The photo above was taken last April at the groundbreaking ceremony for Faraday Future's $1 billion plant in Nevada.

In light of new reports from company insiders, it could double as a shot of folks shoveling dirt on the company's grave.

Those reports suggest that Faraday faces several major problems--problems that, if not resolved very, very soon, could force the company to shut down within months:

Problem #1: A lack of leadership. On Faraday's (glitchy, crash-prone) website, the company lists a six-person executive team. None of those executives bear the title of CEO, and that's a major problem. Every company needs an official leader, one with the ability to make decisions, sign checks, and set goals. Faraday has no such person. All they have is...

Problem #2: Faraday's founder, Chinese entrepreneur Jia Yueting (who occasionally goes by YT). Because the billionaire bankrolled the company, he apparently feels entitled to call the shots. But while YT may know how to build smartphones and TVs in China, as he's done with his company LeEco, he clearly doesn't know how to build cars in the U.S. Since the company's founding three years ago, he's been on hiring and spending spree, and only recently came to the conclusion that he'd overextended his resources.

YT's rude awakening could signal the beginning of a turnaround for Faraday. However, it's undoubtedly an ominous sign for the company's 1,400 employees--not to mention the many vendors to whom Faraday owes some $300 million. Which brings us to...

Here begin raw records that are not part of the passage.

theorem udpMessage_wf (s : State) (port : Nat) (b : List Byte) (h : s.mem.wf = true) :
    (s.udpMessage port b).mem.wf = true := by
  simp only [State.udpMessage]
  (repeat' split) <;> first
    | with_reducible exact accept_wf _ _ _ _ (wf_of_same (by simp [State.badMessage_kept .., State.notReady_kept ..,
        State.takeHeld_kept ..]) (by simp [State.badMessage_kept .., State.notReady_kept .., State.takeHeld_kept ..]) h)
    | exact wf_of_same (by simp [State.badMessage_kept .., State.notReady_kept ..,
        State.takeHeld_kept ..]) (by simp [State.badMessage_kept .., State.notReady_kept .., State.takeHeld_kept ..]) h
theorem mailboxGo_wf (s : State) (a : Nat) (h : s.mem.wf = true) : (s.mailboxGo a).mem.wf = true := by
  simp only [State.mailboxGo]
  (repeat' split) <;> first
    | with_reducible exact accept_wf _ _ _ _ (wf_of_same (by simp [State.badMessage_kept .., State.identify_kept ..,
        State.mailboxDrop_kept .., State.modMbox_kept .., State.reply_kept ..]) (by simp [State.badMessage_kept ..,
        State.identify_kept .., State.mailboxDrop_kept .., State.modMbox_kept .., State.reply_kept ..]) h)
    | exact wf_of_same (by simp [State.badMessage_kept .., State.identify_kept .., State.mailboxDrop_kept ..,
        State.modMbox_kept .., State.reply_kept ..]) (by simp [State.badMessage_kept .., State.identify_kept ..,
        State.mailboxDrop_kept .., State.modMbox_kept .., State.reply_kept ..]) h
theorem runHeld_wf (s : State) (a : Nat) (x : HeldReq) (h : s.mem.wf = true) : (s.runHeld a x).mem.wf = true := by
  simp only [State.runHeld]
  split
  · exact h
  · exact runRequest_wf _ _ _ _ h
theorem runWaiting_wf (s : State) (a : Nat) (h : s.mem.wf = true) : (s.runWaiting a).mem.wf = true := by
  simp only [State.runWaiting]
  refine foldl_wf _ (fun s x hs => runHeld_wf s a x hs) _ _ ?_
  change (State.mem (List.foldl _ _ _)).wf = true
  refine foldl_wf _ (fun s j hs => ?_) _ _ h
  exact runOp_wf s a _ _ _ _ _ _ _ hs
theorem takeoverPair_wf (s : State) (p q : Nat) (h : s.mem.wf = true) : (s.takeoverPair p q).mem.wf = true := by
  simp only [State.takeoverPair]
  split
  · exact h
  · exact wf_of_same rfl rfl h
theorem drain_wf (s : State) (l : List JournalOp) (h : s.mem.wf = true) : (s.drain l).mem.wf = true := by
  induction l generalizing s with
  | nil => exact h
  | cons j r ih =>
    simp only [State.drain]
    have k := runOp_wf { s with shed := { s.shed with journal := [] } } j.a j.seq j.idx j.op j.fam j.inst j.mem j.val
      (wf_of_same rfl rfl h)
    exact ih _ (wf_of_same (by simp [State.queuedResult_kept ..]) (by simp [State.queuedResult_kept ..]) k)
theorem pairTaken_wf (s : State) (p q : Nat) (h : s.mem.wf = true) : (s.pairTaken p q).mem.wf = true := by
  simp only [State.pairTaken]
  split
  · exact h
  · have k := takeoverPair_wf s p q h
    exact runWaiting_wf _ _ (wf_of_same (by simp [State.applyTaken_kept ..]) (by simp [State.applyTaken_kept ..]) k)
theorem comesLive_wf (s : State) (h : s.mem.wf = true) : s.comesLive.mem.wf = true := by
  simp only [State.comesLive]
  split
  · exact h
  · refine drain_wf _ _ (foldl_wf _ (fun s a hs => ?_) _ _ (wf_of_same (by simp [State.applyHeld_kept ..,
      State.carve_kept .., State.graftAll_kept ..]) (by simp [State.applyHeld_kept .., State.carve_kept ..,
          State.graftAll_kept ..]) h))
    split
    · exact hs
    · exact runWaiting_wf s a hs
theorem windowWrite_wf (s : State) (a : Nat) (l : List Nat) (f : State → State)
    (hf : ∀ t : State, t.mem.wf = true → (f t).mem.wf = true) (h : s.mem.wf = true) : (s.windowWrite a l f).mem.wf = true := by
  simp only [State.windowWrite]
  split
  · exact wf_of_same (by simp [State.covers_kept ..]) (by simp [State.covers_kept ..]) h
  · exact hf _ (wf_of_same (by simp [State.covers_kept ..]) (by simp [State.covers_kept ..]) h)
theorem writeControl_wf (s : State) (a off : Nat) (p : Piece) (h : s.mem.wf = true) :
    (s.writeControl a off p).mem.wf = true := by
  simp only [State.writeControl]
  (repeat' split) <;> first
    | with_reducible exact mailboxGo_wf _ _ (wf_of_same (by simp [State.clampIf_kept .., State.mailboxAck_kept ..,
        State.modMbox_kept .., State.ringDoorbell_kept .., State.writeRequest_kept ..,
        State.writeRun_kept ..]) (by simp [State.clampIf_kept .., State.mailboxAck_kept .., State.modMbox_kept ..,
        State.ringDoorbell_kept .., State.writeRequest_kept .., State.writeRun_kept ..]) h)
    | exact wf_of_same (by simp [State.clampIf_kept .., State.mailboxAck_kept .., State.modMbox_kept ..,
        State.ringDoorbell_kept .., State.writeRequest_kept .., State.writeRun_kept ..]) (by simp [State.clampIf_kept ..,
        State.mailboxAck_kept .., State.modMbox_kept .., State.ringDoorbell_kept .., State.writeRequest_kept ..,
        State.writeRun_kept ..]) h
theorem writeDma_wf (s : State) (a c off : Nat) (p : Piece) (h : s.mem.wf = true) : (s.writeDma a c off p).mem.wf = true := by
  have hs : ∀ (t : State) (q : Prop) [Decidable q],
      t.mem.wf = true → (if q then t.dmaStart a c else t).mem.wf = true := by
    intro t q _ ht
    split
    · exact dmaStart_wf _ _ _ ht
    · exact ht
  have hd : ∀ (t : State) (q r : Prop) [Decidable q] [Decidable r], t.mem.wf = true →
      (if q then t else if r then t.dmaDisable a c else t.dmaClear a c).mem.wf = true := by
    intro t q r _ _ ht
    split
    · exact ht
    · split
      · exact dmaDisable_wf _ _ _ ht
      · exact wf_of_same (by simp [State.ite_kept .., State.clampIf_kept ..,
          State.dmaClear_kept ..]) (by simp [State.ite_kept .., State.clampIf_kept ..,
          State.dmaClear_kept ..]) ht
  unfold State.writeDma
  dsimp only
  split
  · exact wf_of_same (by simp [State.ite_kept .., State.clampIf_kept ..,
      State.dmaClear_kept ..]) (by simp [State.ite_kept .., State.clampIf_kept ..,
      State.dmaClear_kept ..]) h
  · exact wf_of_same (by simp [State.ite_kept .., State.clampIf_kept ..,
      State.dmaClear_kept ..]) (by simp [State.ite_kept .., State.clampIf_kept ..,
      State.dmaClear_kept ..]) h
  · exact hs _ _ (hd _ _ _ (wf_of_same (by simp [State.ite_kept .., State.clampIf_kept ..,
      State.dmaClear_kept ..]) (by simp [State.ite_kept .., State.clampIf_kept .., State.dmaClear_kept ..]) h))
  · exact h
theorem wf_ite {c : Prop} [Decidable c] {a b : State} (ha : a.mem.wf = true) (hb : b.mem.wf = true) :
    (if c then a else b).mem.wf = true := by split <;> assumption
theorem writeBlock_wf (s : State) (a off : Nat) (p : Piece) (h : s.mem.wf = true) : (s.writeBlock a off p).mem.wf = true := by
  unfold State.writeBlock
  exact wf_ite h (wf_ite (writeControl_wf _ _ _ _ h) (wf_ite h (wf_ite (writeControl_wf _ _ _ _ h)
    (wf_ite (writeDma_wf _ _ _ _ _ h) (wf_of_same (by simp [State.ite_kept .., State.latchCommand_kept ..,
        State.writeBed_kept ..,
        State.writeCells_kept .., State.writeFaults_kept .., State.writeIrq_kept ..,
        State.writeRing_kept ..]) (by simp [State.ite_kept .., State.latchCommand_kept .., State.writeBed_kept ..,
            State.writeCells_kept ..,
        State.writeFaults_kept .., State.writeIrq_kept .., State.writeRing_kept ..]) h)))))
theorem writeBit_wf (s : State) (a off : Nat) (v : Bool) (h : s.mem.wf = true) : (s.writeBit a off v).mem.wf = true := by
  simp only [State.writeBit]
  split
  · exact h
  · exact writeBlock_wf _ _ _ _ h
theorem writePiece_wf (s : State) (a off cov data : Nat) (h : s.mem.wf = true) :
    (s.writePiece a off cov data).mem.wf = true := by
  simp only [State.writePiece]
  (repeat' split) <;> first
    | with_reducible exact writeBit_wf _ _ _ _ (writeBit_wf _ _ _ _ h)
    | with_reducible exact writeBit_wf _ _ _ _ h
    | with_reducible exact writeBlock_wf _ _ _ _ h
    | exact h
theorem writeWindow_wf (s : State) (a off : Nat) (b : List Byte) (h : s.mem.wf = true) :
    (s.writeWindow a off b).mem.wf = true := by
  simp only [State.writeWindow]
  split
  · exact h
  · refine foldl_wf _ (fun t k ht => ?_) _ _ h
    exact writePiece_wf _ _ _ _ _ (wf_of_same (s := t) rfl rfl ht)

Problem #3: Serious cash shortages. Faraday isn't yet selling cars, so at the moment, it's relying solely on investors for operational funds. Money does come in, but employees don't know where it's from, YT doesn't explain, and it's only about 10 percent of what the company needs to stay afloat. YT and his well-heeled pals have generated about $1 billion in bond funds in China, but there are serious doubts as to whether Beijing will let that much cash out of the country. In which case, the money may go to...

Problem #4: LeEco. Faraday exists in partnership with LeEco, where YT serves as CEO. Though the two companies are supposed to be working on electric, autonomous cars together, it appears that LeEco is taking the lead, with Faraday as a secondary, foreign subsidiary. Some insiders suggest that YT has prioritized launching cars in China first, neglecting Faraday in the process. Which would explain...

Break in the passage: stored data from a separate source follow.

-- ==== Sys2Proof/Tests/Slice0.lean ====
section
/-! SUPPORT. Tests: a smoke test of each well-formedness check, for every statement with hypotheses a theorem
`witness_<statement>` that meets them (one conjunct for each clause), and single steps whose results are the spec's. Where
a hypothesis of a statement speaks of a value that the spec leaves free (a signature that holds, an identity), the witness
meets what stands before it. -/

open Sys2Proof Sys2Proof.Machine

namespace Sys2Proof.Tests

set_option Elab.async false

/-! ## Well-formedness: one ill-formed term for each check -/

theorem test_wf_link : (Instr.laneFail 0 13 0).wellFormed = false := by decide
theorem test_wf_side : (Instr.laneFail 0 12 2).wellFormed = false := by decide
theorem test_wf_die : (Instr.pruneRequest 0 2 0 0 0).wellFormed = false := by decide
theorem test_wf_slot : (Instr.pruneRequest 0 1 8192 0 0).wellFormed = false := by decide
theorem test_wf_bed : (Instr.pruneRequest 0 1 8191 0 288).wellFormed = false := by decide
theorem test_wf_pair : (Instr.shedRestart 0 (some 16) 0).wellFormed = false := by decide
theorem test_wf_allot : (Instr.enable 0 16 0 0).wellFormed = false := by decide
theorem test_wf_port : (Instr.signalLoss 0 1024).wellFormed = false := by decide
theorem test_wf_pipeline : (Instr.parseFrame 0 8 {}).wellFormed = false := by decide
theorem test_wf_pfc_class : (Instr.pfcPauseEnd 0 0 8).wellFormed = false := by decide
theorem test_wf_delivery : (Instr.deliveryRewrite 0 0 33554432).wellFormed = false := by decide
theorem test_wf_group_of_port : (Instr.shaperRefill 0 0 true 16).wellFormed = false := by decide
theorem test_wf_queue_of_port : (Instr.shaperRefill 0 0 false 256).wellFormed = false := by decide
theorem test_wf_intake : (Instr.mergeWaitExpiry 0 2048).wellFormed = false := by decide
theorem test_wf_outtake : (Instr.outtakeRowRead 0 4096 0).wellFormed = false := by decide
theorem test_wf_refresh_group : (Instr.periodChange 0 256).wellFormed = false := by decide
theorem test_wf_way_in : (Instr.almanacMessage 0 1026 []).wellFormed = false := by decide
theorem test_wf_address : (Instr.identifyRequest 0 0 16 []).wellFormed = false := by decide
theorem test_wf_pcie : (Instr.perstRelease 0 9).wellFormed = false ∧ (Instr.perstRelease 0 0).wellFormed = false := by decide
theorem test_wf_stack : (Instr.opChangeStart 0 12).wellFormed = false := by decide
theorem test_wf_pll : (Instr.pllLock 0 51).wellFormed = false := by decide
theorem test_wf_dma : (Instr.start 0 0 1024).wellFormed = false := by decide
theorem test_wf_source : (Instr.faultRaise 0 4096).wellFormed = false := by decide
theorem test_wf_domain : (Instr.unitResetEnd 0 64 0).wellFormed = false := by decide
theorem test_wf_fibre_pair : (Instr.pairMeasureDone 0 128 []).wellFormed = false := by decide
theorem test_wf_bed_counter : (Instr.bedCounterOverflow 0 0 8 0 false 0 0 0 0).wellFormed = false := by decide
theorem test_wf_phase : (Instr.phaseFail 0 112).wellFormed = false := by decide
theorem test_wf_gpio : (Instr.gpiChange 0 32 true).wellFormed = false := by decide
theorem test_wf_block : (Instr.blockWakeDone 0 312).wellFormed = false := by decide
/-- The hypotheses of CommandsComplete: a command of units that exist, and one of a unit that does not, which stops. -/
theorem witness_CommandsComplete : (Instr.laneFail 0 12 1).wellFormed = true ∧
    exec (.laneFail 0 13 0) State.reset = .fault .noSuchUnit := ⟨by decide, rfl⟩

/-! ## Witnesses of the statements' hypotheses -/

/-- Whether the Almanac takes an operation at once, in a state that has noted no write yet. -/
def takesNow (s : State) (a : Nat) : Bool :=
  s.alm.live && !s.shed.restarting && s.shed.journal.isEmpty && !decide (a ∈ s.shed.pairsDown) &&
    s.alm.slotWrites.isEmpty && s.alm.slotOld.isEmpty && s.alm.cycleWrites.isEmpty
/-- The right to write an entry, as a decision. -/
def writable (s : State) (a fam inst mem : Nat) : Bool :=
  match spaceOf fam inst with
  | none => false
  | some x => match entryRow x.1 x.2 mem with
    | none => false
    | some r => canWrite r.acc (s.rightsMask a fam inst x.1 x.2)
/-- The right to read an entry, as a decision. -/
def readable (s : State) (a fam inst mem : Nat) : Bool :=
  match spaceOf fam inst with
  | none => false
  | some x => match entryRow x.1 x.2 mem with
    | none => false
    | some r => canRead r.acc (s.rightsMask a fam inst x.1 x.2)
theorem takes_of {s : State} {t a : Nat} (h : takesNow s a = true) : takesAtOnce s t a := by
  simp only [takesNow, Bool.and_eq_true, Bool.not_eq_true', decide_eq_false_iff_not, List.isEmpty_iff] at h
  obtain ⟨⟨⟨⟨⟨⟨h1, h2⟩, h3⟩, h4⟩, h5⟩, h6⟩, h7⟩ := h
  exact ⟨h1, h2, h3, h4, by simp [h5], by simp [h6], by simp [h7]⟩
theorem write_of {s : State} {a f i m : Nat} (h : writable s a f i m = true) : mayWrite s a f i m := by
  unfold writable at h
  split at h
  · cases h
  · next x hx =>
    split at h
    · cases h
    · next r hr => exact ⟨x.1, x.2, r, hx, hr, h⟩
theorem read_of {s : State} {a f i m : Nat} (h : readable s a f i m = true) : mayRead s a f i m := by
  unfold readable at h
  split at h
  · cases h
  · next x hx =>
    split at h
    · cases h
    · next r hr => exact ⟨x.1, x.2, r, hx, hr, h⟩

/-- Two seconds of PTP time. -/
def T : Nat := 2000000000
/-- A small state in which the module is on, Dorsen runs and the Almanac is live. -/
def live : State :=
  let s := State.reset
  { s with alm := { s.alm with live := true }, shed := { s.shed with running := true }, boot := { s.boot with step6 := some 0 },
           flt := { s.flt with recording := true }, mod := { s.mod with on := true, hedgeV := true, split := 15 } }
/-- A command answers a next state. -/
def answers (o : Host.Outcome State Fault Refusal) : Bool :=
  match o with
  | .next _ => true
  | _ => false

theorem witness_ExchangeStaysCanonical : State.reset.mem.wf = true ∧ ∃ u, step State.reset = .next u := ⟨by decide, _, rfl⟩

def linkMoves (a b : Nat) (h : List Transfer) : State :=
  live.modLink 11 (fun l => { l with moving0 := a, moving1 := b, holding := true, held := h })

def twinned : State := live.modTwin 7 (fun w => { w with st := .whole, lead := [3], partner := [40] })

def asked : State :=
  { twinned.modTwin 7 (fun w => { w with pruneReq := some (5, 0, 3) }) with flt := { live.flt with recording := true } }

Problem #5: The lack of a jaw-dropping prototype. The FF 91 that Faraday unveiled at CES earlier this month got a very lukewarm reception. There were hopes that the debut would generate huge numbers of reservations, which, at $5,000 a pop, would create some much-needed cashflow. Unfortunately, the car failed to impress, and estimates are that only 60 people ponied up, resulting in an underwhelming infusion of $300,000. 

According to one insider, if Faraday doesn't get money out of China and/or generate loads of cash from new investors by May, it may have to shut down entirely. Another insider suggests that the window could be closing faster--as soon as 60 days.